Margaux Williamson, Bed. 2021.Courtesy of the artist.


It is a cliched dream, she said, a common
I used to think libraries were quiet because
the way they ban flash photography
books were corroded by speech, the pigments
The one where it's night in the institution
A corduroy bear hides from the watchman
The animals speak at the zoo and sculptures
Relax, stretch, walk around the atrium
low voices to protect the blue glass in the
Supply chain problems, how the mica sparkles
in Jay DaFeo’s The Rose, which I saw first
with Margaux when the new Whitney opened, then
When I was sleeping, the mica sparkling in red
security light, and in my dreams all light is
The way you are everyone in the dream
heat, she lit a cigarette off the screen
blue embers.
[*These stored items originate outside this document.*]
-- ==== Sys2Proof/Proofs/EngineMoves.lean ====
section
/-! PROOFS. Starts of the copy queue, the moves that tile transfers make in one step of their own, and multicasts (R180, R190, R191, R197, R199 to R203,
R263, R361). -/

namespace Sys2Proof.Machine
open Claim

/-! ## Lines that ask for their locks -/

theorem find_wanted (ls : List Nat) (m : FMap LockPhase) (l : Nat) :
    FMap.find (ls.foldl (fun (m : FMap LockPhase) l => FMap.set m l .wanted) m) l = some .wanted ↔ l ∈ ls ∨ FMap.find m l = some .wanted := by
  induction ls generalizing m with
  | nil => simp
  | cons a ls ih =>
    rw [List.foldl_cons, ih]
    by_cases h : l = a
    · subst h
      simp
    · simp [h, FMap.find_set_ne m _ h]

theorem mem_linesOf (ps : List (Pa × Nat)) (l : Nat) :
    l ∈ linesOf ps ↔ ∃ p ∈ ps, p.2 ≠ 0 ∧ p.1.addr / 128 ≤ l ∧ l ≤ (p.1.addr + p.2 - 1) / 128 := by
  rw [linesOf, List.mem_eraseDups, List.mem_flatMap]
  refine exists_congr fun p => and_congr_right fun _ => ?_
  by_cases h : p.2 = 0
  · simp [h]
  · have hle : p.1.addr / 128 ≤ (p.1.addr + p.2 - 1) / 128 := Nat.div_le_div_right (by omega)
    rw [if_neg h, List.mem_map]
    constructor
    · rintro ⟨i, hi, rfl⟩
      rw [List.mem_range] at hi
      exact ⟨h, by omega, by omega⟩
    · rintro ⟨-, hlo, hhi⟩
      exact ⟨l - p.1.addr / 128, List.mem_range.2 (by omega), by omega⟩

/-- The state with one transaction more, the next identity of which is `n`. -/
def State.withTx (s : State) (x : Tx) (n : Nat) : State := { s with txs := s.txs ++ [x], nextId := n }

/-- A transaction that is opened (R263). -/
theorem openTx_of (s : State) (req : Nat) (store : Bool) (c op : Nat) (ps : List (Pa × Nat)) (now : Nat) :
    ∃ x n, s.openTx req store c op none ps [] [] now = (x.id, s.withTx x n) ∧ x.store = store ∧ x.req = req ∧ x.core = c ∧
      x.op = op ∧ x.port = none ∧ ∀ l, FMap.find x.lines l = some .wanted ↔ ∃ p ∈ ps, p.2 ≠ 0 ∧ p.1.addr / 128 ≤ l ∧ l ≤ (p.1.addr + p.2 - 1) / 128 := by
  refine ⟨{ id := s.nextId, ts := 0, req := req, store := store, core := c, op := op, port := none,
            lines := (linesOf ps).foldl (fun (m : FMap LockPhase) l => FMap.set m l .wanted) [], rows := [], attempt := 0, resume := now, lens := [] },
    s.nextId + 1, rfl, rfl, rfl, rfl, rfl, rfl, fun l => ?_⟩
  rw [find_wanted, mem_linesOf]
  simp [FMap.find]

/-! ## Starts -/

section
variable {c id : Nat} {s : State} {o : XOp}

theorem exec_copyStart (hc : canCopyStart c id s = true) : exec (.copyStart c id) s = .next (doCopyStart c id s) := event_of hc ..

/-- R180: a copy, a multicast or a reduction starts. -/
theorem copy_starts (ho : (s.core c).x? id = some o) (hc : canCopyStart c id s = true) (h₁ : o.kind ≠ .tld) (h₂ : o.kind ≠ .tst) (h₃ : o.kind ≠ .xtile)
    (ht : s.trace = none) : exec (.copyStart c id) s = .next (s.modX c id fun o => { o with stage := .started, begun := s.cycle }) := by
  rw [exec_copyStart hc, doCopyStart, ho]
  dsimp only
  rw [State.traceX_off ht]
  split
  · exact absurd ‹_› h₁
  · exact absurd ‹_› h₂
  · exact absurd ‹_› h₃
  · rfl

/-- R199, R263: a tile load opens its transaction. -/
theorem tld_starts (ho : (s.core c).x? id = some o) (hc : canCopyStart c id s = true) (hk : o.kind = .tld) (ht : s.trace = none) :
    ∃ t x, exec (.copyStart c id) s = .next t ∧ t.txs = s.txs ++ [x] ∧ x.store = false ∧ x.req = 2 * c ∧ x.core = c ∧ x.op = id ∧ x.port = none ∧
      (∀ l, FMap.find x.lines l = some .wanted ↔
        ∃ p ∈ s.globPieces o.units, p.2 ≠ 0 ∧ p.1.addr / 128 ≤ l ∧ l ≤ (p.1.addr + p.2 - 1) / 128) ∧
      (t.core c).x? id = some { o with tx := some x.id, begun := s.cycle } ∧ t.hbm = s.hbm ∧ t.blocks = s.blocks := by
  obtain ⟨x, n, hopen, hstore, hreq, hcore, hop, hport, hlines⟩ := openTx_of s (2 * c) false c id (s.globPieces o.units) s.cycle
  have hdo : doCopyStart c id s = (s.withTx x n).modX c id fun o => { o with tx := some x.id, begun := s.cycle } := by
    rw [doCopyStart, ho]
    dsimp only
    rw [State.traceX_off ht, hk]
    dsimp only
    rw [hopen]
    rfl
  have hex := exec_copyStart hc
  rw [hdo] at hex
  exact ⟨_, x, hex, rfl, hstore, hreq, hcore, hop, hport, hlines, State.x?_modX (s := s.withTx x n) ho, rfl, rfl⟩

end

/-- The tile that a store takes: its slot, the core after the claim, and its offset (R197, R200). -/
structure Source where
  slots : List Nat
  core : CoreSt
  off : Nat

/-- The source of a tile store: the tile at the head of a ring, or bytes of the scratchpad. -/
def XOp.source (o : XOp) (x : CoreSt) : Source :=
  let r := x.claim o.sa.n o.sa.desc.len 1
  if o.ringSource then ⟨r.1, r.2, o.sa.desc.slotOff (ptrHead (x.strm o.sa.n 2).toNat)⟩ else ⟨[], x, o.src.toNat⟩

/-- The byte range of the source. -/
def XOp.sourceBytes (o : XOp) (x : CoreSt) : List (Nat × Nat) := [((o.source x).off, o.sa.desc.tileBytes)]

/-- The state once the scratchpad step has read the source (R361). -/
def State.sourced (s : State) (c : Nat) (o : XOp) : State := (s.setCore c (o.source (s.core c)).core).engineStep c 7 (o.sourceBytes (s.core c))

/-- The operation with the tile it has taken. -/
def State.takes (s : State) (c : Nat) (o p : XOp) : XOp :=
  { p with claimA := (o.source (s.core c)).slots, stage := .started, begun := s.cycle,
           finish := (s.sourced c o).heldUntil c (o.sourceBytes (s.core c)),
           units := imageUnits (s.spGet o.block (o.source (s.core c)).off o.sa.desc.tileBytes) p.units }

/-- Whether some place that a tile store writes lies on another device (R201). -/
def XOp.leaves (o : XOp) (s : State) : Bool := o.units.any fun u => match u.dst with
  | .glob p _ => s.remote p
  | _ => true

/-- A tile store with a readable source takes it, and opens its transaction when every place is on this device. -/
theorem takeTile_eq {s : State} {c : Nat} {o : XOp} (hf : s.spFaulty o.block (o.source (s.core c)).off o.sa.desc.tileBytes = false) :
    let t := (s.sourced c o).modX c o.id (s.takes c o)
    let r := t.openTx (2 * c) true c o.id none (t.globPieces o.units) [] [] ((s.sourced c o).heldUntil c (o.sourceBytes (s.core c)))
    s.takeTile c o = if o.leaves s then t else r.2.modX c o.id fun p => { p with tx := some r.1 } := by
  unfold State.takes State.sourced XOp.sourceBytes
  unfold XOp.source at hf ⊢
  unfold State.takeTile
  cases hr : o.ringSource <;>
  · rw [hr] at hf
    simp only [Bool.false_eq_true, if_true, if_false] at hf ⊢
    exact if_neg (by rw [Bool.not_eq_true]; exact hf)

theorem onlyRings_source (o : XOp) (x : CoreSt) : OnlyRings x (o.source x).core := by
  unfold XOp.source
  dsimp only
  split
  · exact ⟨_, _, rfl⟩
  · exact ⟨_, _, rfl⟩

theorem sourced_frame (s : State) (c : Nat) (o : XOp) : (s.sourced c o).hbm = s.hbm ∧ (s.sourced c o).blocks = s.blocks ∧
    (s.sourced c o).txs = s.txs ∧ ((s.sourced c o).core c).streams = (o.source (s.core c)).core.streams ∧
    ∀ id, ((s.sourced c o).core c).x? id = (s.core c).x? id := by
  obtain ⟨_, _, hcore⟩ := core_engineStep (s.setCore c (o.source (s.core c)).core) c 7 (o.sourceBytes (s.core c)) c
  rw [State.core_setCore_self] at hcore
  refine ⟨rfl, rfl, rfl, by rw [State.sourced, hcore], fun id => ?_⟩
  obtain ⟨_, _, hsrc⟩ := onlyRings_source o (s.core c)
  have hx : ((s.sourced c o).core c).xops = (s.core c).xops := by
    rw [State.sourced, hcore, hsrc]
  rw [CoreSt.x?, hx]
  rfl

/-- R197, R200, R201: a tile store takes its tile as it starts, and opens its transaction when it stays on the device. -/
theorem store_starts {c id : Nat} {s : State} {o : XOp} (ho : (s.core c).x? id = some o) (hc : canCopyStart c id s = true)
    (hk : o.kind = .tst ∨ o.kind = .xtile) (ht : s.trace = none)
    (hf : s.spFaulty o.block (o.source (s.core c)).off o.sa.desc.tileBytes = false) :
    ∃ t o', exec (.copyStart c id) s = .next t ∧ (t.core c).x? id = some o' ∧ o'.stage = .started ∧ t.hbm = s.hbm ∧ t.blocks = s.blocks ∧
      o'.units = imageUnits (s.spGet o.block (o.source (s.core c)).off o.sa.desc.tileBytes) o.units ∧
      (t.core c).streams = (o.source (s.core c)).core.streams ∧
      (o.leaves s = false → ∃ x, t.txs = s.txs ++ [x] ∧ x.store = true ∧ x.req = 2 * c ∧ x.op = id ∧ o'.tx = some x.id) := by
  obtain rfl := CoreSt.x?_id ho
  have hdo : doCopyStart c o.id s = s.takeTile c o := by
    rw [doCopyStart, ho]
    dsimp only
    rw [State.traceX_off ht]
    obtain hk | hk := hk <;> rw [hk]
  have hex := exec_copyStart hc
  obtain ⟨hhbm, hblocks, htxs, hstr, hx⟩ := sourced_frame s c o
  let t := (s.sourced c o).modX c o.id (s.takes c o)
  have hot : (t.core c).x? o.id = some (s.takes c o o) := State.x?_modX ((hx _).trans ho)
  have hst : (t.core c).streams = (o.source (s.core c)).core.streams := by
    rw [State.core_modX]
    exact hstr
  rw [hdo, takeTile_eq hf] at hex
  cases hl : o.leaves s with
  | true =>
    rw [hl, if_pos rfl] at hex
    exact ⟨_, _, hex, hot, rfl, hhbm, hblocks, rfl, hst, fun h => nomatch h⟩
  | false =>
    obtain ⟨x, n, hopen, hstore, hreq, -, hop, -, -⟩ := openTx_of t (2 * c) true c o.id (t.globPieces o.units) ((s.sourced c o).heldUntil c (o.sourceBytes (s.core c)))
    rw [hl, if_neg Bool.false_ne_true, hopen] at hex
    have htxs' : t.txs ++ [x] = s.txs ++ [x] := congrArg (· ++ [x]) htxs
    refine ⟨_, { s.takes c o o with tx := some x.id }, hex, State.x?_modX (s := t.withTx x n) hot, rfl, hhbm, hblocks, rfl, ?_,
      fun _ => ⟨x, htxs', hstore, hreq, hop, rfl⟩⟩
    rw [State.core_modX]
    exact hst

/-! ## Moves -/

theorem exec_move {c id : Nat} {s : State} {o : XOp} (ho : (s.core c).x? id = some o) (hby : o.byUnits = false) (hm : canMove o s (s.core c) = true) :
    exec (.xOpComplete c id (some 0)) s = .next (moveStep c o s) := by
  have hcan : canXOpComplete c id (some 0) s = true := by simp [canXOpComplete, ho, hby, hm]
  have hdo : doXOpComplete c id (some 0) s = moveStep c o s := by simp [doXOpComplete, ho, hby]
  exact (event_of hcan ..).trans (by rw [hdo])

/-- A write of the staging buffer with no arrival update (R361). -/
theorem stagedWrite_of {c q : Nat} {s : State} {o : XOp} (ho : (s.core c).x? o.id = some o) (harr : o.arrive = none) (xs : List (Nat × Nat × Nat)) :
    ∃ o', ((s.stagedWrite c q o xs).core c).x? o.id = some o' ∧ o'.stage = .written ∧ (s.stagedWrite c q o xs).hbm = s.hbm ∧
      ((s.stagedWrite c q o xs).core c).accs = (s.core c).accs ∧ (s.stagedWrite c q o xs).blocks = (s.putPieces o.block xs).blocks := by
  let sides := xs.map fun p => (p.1, p.2.1)
  let t := (s.touch c q sides).putPieces o.block xs
  obtain ⟨hm, hcores, -⟩ := putPieces_keeps (s.touch c q sides) o.block xs
  have hq := quiet_touch s c q sides c 0
  have hcore : ∃ a b, t.core c = { s.core c with waits := a, held := b } := by
    rw [State.core, hcores]
    exact core_touch ..
  have hot : (t.core c).x? o.id = some o := by
    obtain ⟨_, _, h⟩ := hcore
    rw [h]
    exact ho
  have hw : s.stagedWrite c q o xs = t.modX c o.id fun p => { p with stage := .written, finish := t.heldUntil c (sides ++ []) } := by
    unfold State.stagedWrite
    rw [harr]
    rfl
  rw [hw]
  refine ⟨_, State.x?_modX hot, rfl, hm.trans hq.1.hbm, ?_, putPieces_blocks_congr hq.2 ..⟩
  rw [State.core_modX]
  obtain ⟨_, _, h⟩ := hcore
  rw [h]

section
variable {c id : Nat} {s : State} {o : XOp}

/-- R199: the slot of a tile load is written. -/
theorem tld_writes {p : Nat} (ho : (s.core c).x? id = some o) (hk : o.kind = .tld) (hst : o.stage = .performed) (herr : o.err = none)
    (harr : o.arrive = none) (hcl : o.claimA = [p]) (hb : (s.block? o.block).isSome) :
    let off := o.sa.desc.slotOff p
    ∃ t o', exec (.xOpComplete c id (some 0)) s = .next t ∧ (t.core c).x? id = some o' ∧ o'.stage = .written ∧ t.hbm = s.hbm ∧
      (∀ j < o.sa.desc.tileBytes, spByte t o.block (off + j) = unitsImage o.units / 256 ^ j % 256) ∧
      ∀ b x, b ≠ o.block ∨ x < off ∨ off + o.sa.desc.tileBytes ≤ x → spByte t b x = spByte s b x := by
  intro off
  obtain rfl := CoreSt.x?_id ho
  have hex := exec_move ho (by simp [XOp.byUnits, hk]) (by simp [canMove, hk, hst, herr])
  have hmove : moveStep c o s = s.stagedWrite c 4 o [(off, o.sa.desc.tileBytes, unitsImage o.units)] := by simp [moveStep, hk, hcl, off]
  obtain ⟨o', ho', hst', hm, -, hbl⟩ := stagedWrite_of (c := c) (q := 4) ho harr [(off, o.sa.desc.tileBytes, unitsImage o.units)]
  rw [hmove] at hex
  refine ⟨_, o', hex, ho', hst', hm, fun j hj => ?_, fun b x hx => ?_⟩
  · rw [spByte_congr hbl]
    exact spByte_spPut_in hb off _ _ hj
  · rw [spByte_congr hbl]
    exact spByte_spPut_out s _ hx

/-- R202, R203: the region of a drain is written. -/
theorem drain_writes (ho : (s.core c).x? id = some o) (hk : o.kind = .drain) (hst : o.stage = .started) (hfin : o.finish ≤ s.cycle)
    (harr : o.arrive = none) (hb : (s.block? o.block).isSome) (hall : ∀ u ∈ o.units, u.bad = false ∧ ∃ off, u.dst = .sp o.block off)
    (ha : Apart o.units) :
    ∃ t o', exec (.xOpComplete c id (some 0)) s = .next t ∧ (t.core c).x? id = some o' ∧ o'.stage = .written ∧ t.hbm = s.hbm ∧
      (t.core c).accs = (s.core c).accs ∧ UnitsIn s t o.block o.units := by
  obtain rfl := CoreSt.x?_id ho
  have hex := exec_move ho (by simp [XOp.byUnits, hk]) (by simp [canMove, hk, hst, hfin])
  have hpieces : (o.units.filterMap fun u => match u.dst with
      | .sp _ off => if u.bad then none else some (off, u.m, u.data.getD 0)
      | _ => none) = o.units.map CopyUnit.piece := by
    rw [← List.filterMap_eq_map]
    refine List.filterMap_congr fun u hu => ?_
    obtain ⟨hbad, off, hoff⟩ := hall u hu
    simp [hoff, hbad, CopyUnit.piece]
  have hmove : moveStep c o s = s.stagedWrite c 7 o (o.units.map CopyUnit.piece) := by
    simp only [moveStep, hk]
    exact congrArg (s.stagedWrite c 7 o) hpieces
  obtain ⟨o', ho', hst', hm, hacc, hbl⟩ := stagedWrite_of (c := c) (q := 7) ho harr (o.units.map CopyUnit.piece)
  rw [hmove] at hex
  exact ⟨_, o', hex, ho', hst', hm, hacc, unitsIn_of_pieces hbl hb (fun u hu => (hall u hu).2) ha⟩

end

end Sys2Proof.Machine
end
Like those Magritte paintings where
the house is illuminated by a streetlamp but
a daytime sky, I mean it’s like that to be alive
and made of cloth, and writing this down

In the notebook she keeps by the bed, there are
There is a small light coming up the escalator
I like the poem your son wrote about the wolf
that it has needs, that its first need is meat
spelled “met,” and the second the moon
That the moon is a need that can be met
in the city, whereas the stars are obscured
is cliche, a commons, because they also dream
the institutions, that’s why I like teaching at night
how The Rose, too expensive to restore
too heavy to move, was for years behind a false
wall in San Francisco, and the seminars
on art took place in its presence, invisible
Walls have an unconscious, needs
sleep and oxygen, a pack and large silver fish
spelled “pac,” and my friends and I walk through it
at night, to see what has shifted beneath
the sawtooth skylights, on the soft grass
the little stars, we are tucked in
to the walls around the fire. I’d like to begin

Two tree trunks rest on a dark ground covered in leaves, flowers, symbols, and what appears to be the lights of a city at night.
Margaux Williamson, Path. 2021.Courtesy of the artist.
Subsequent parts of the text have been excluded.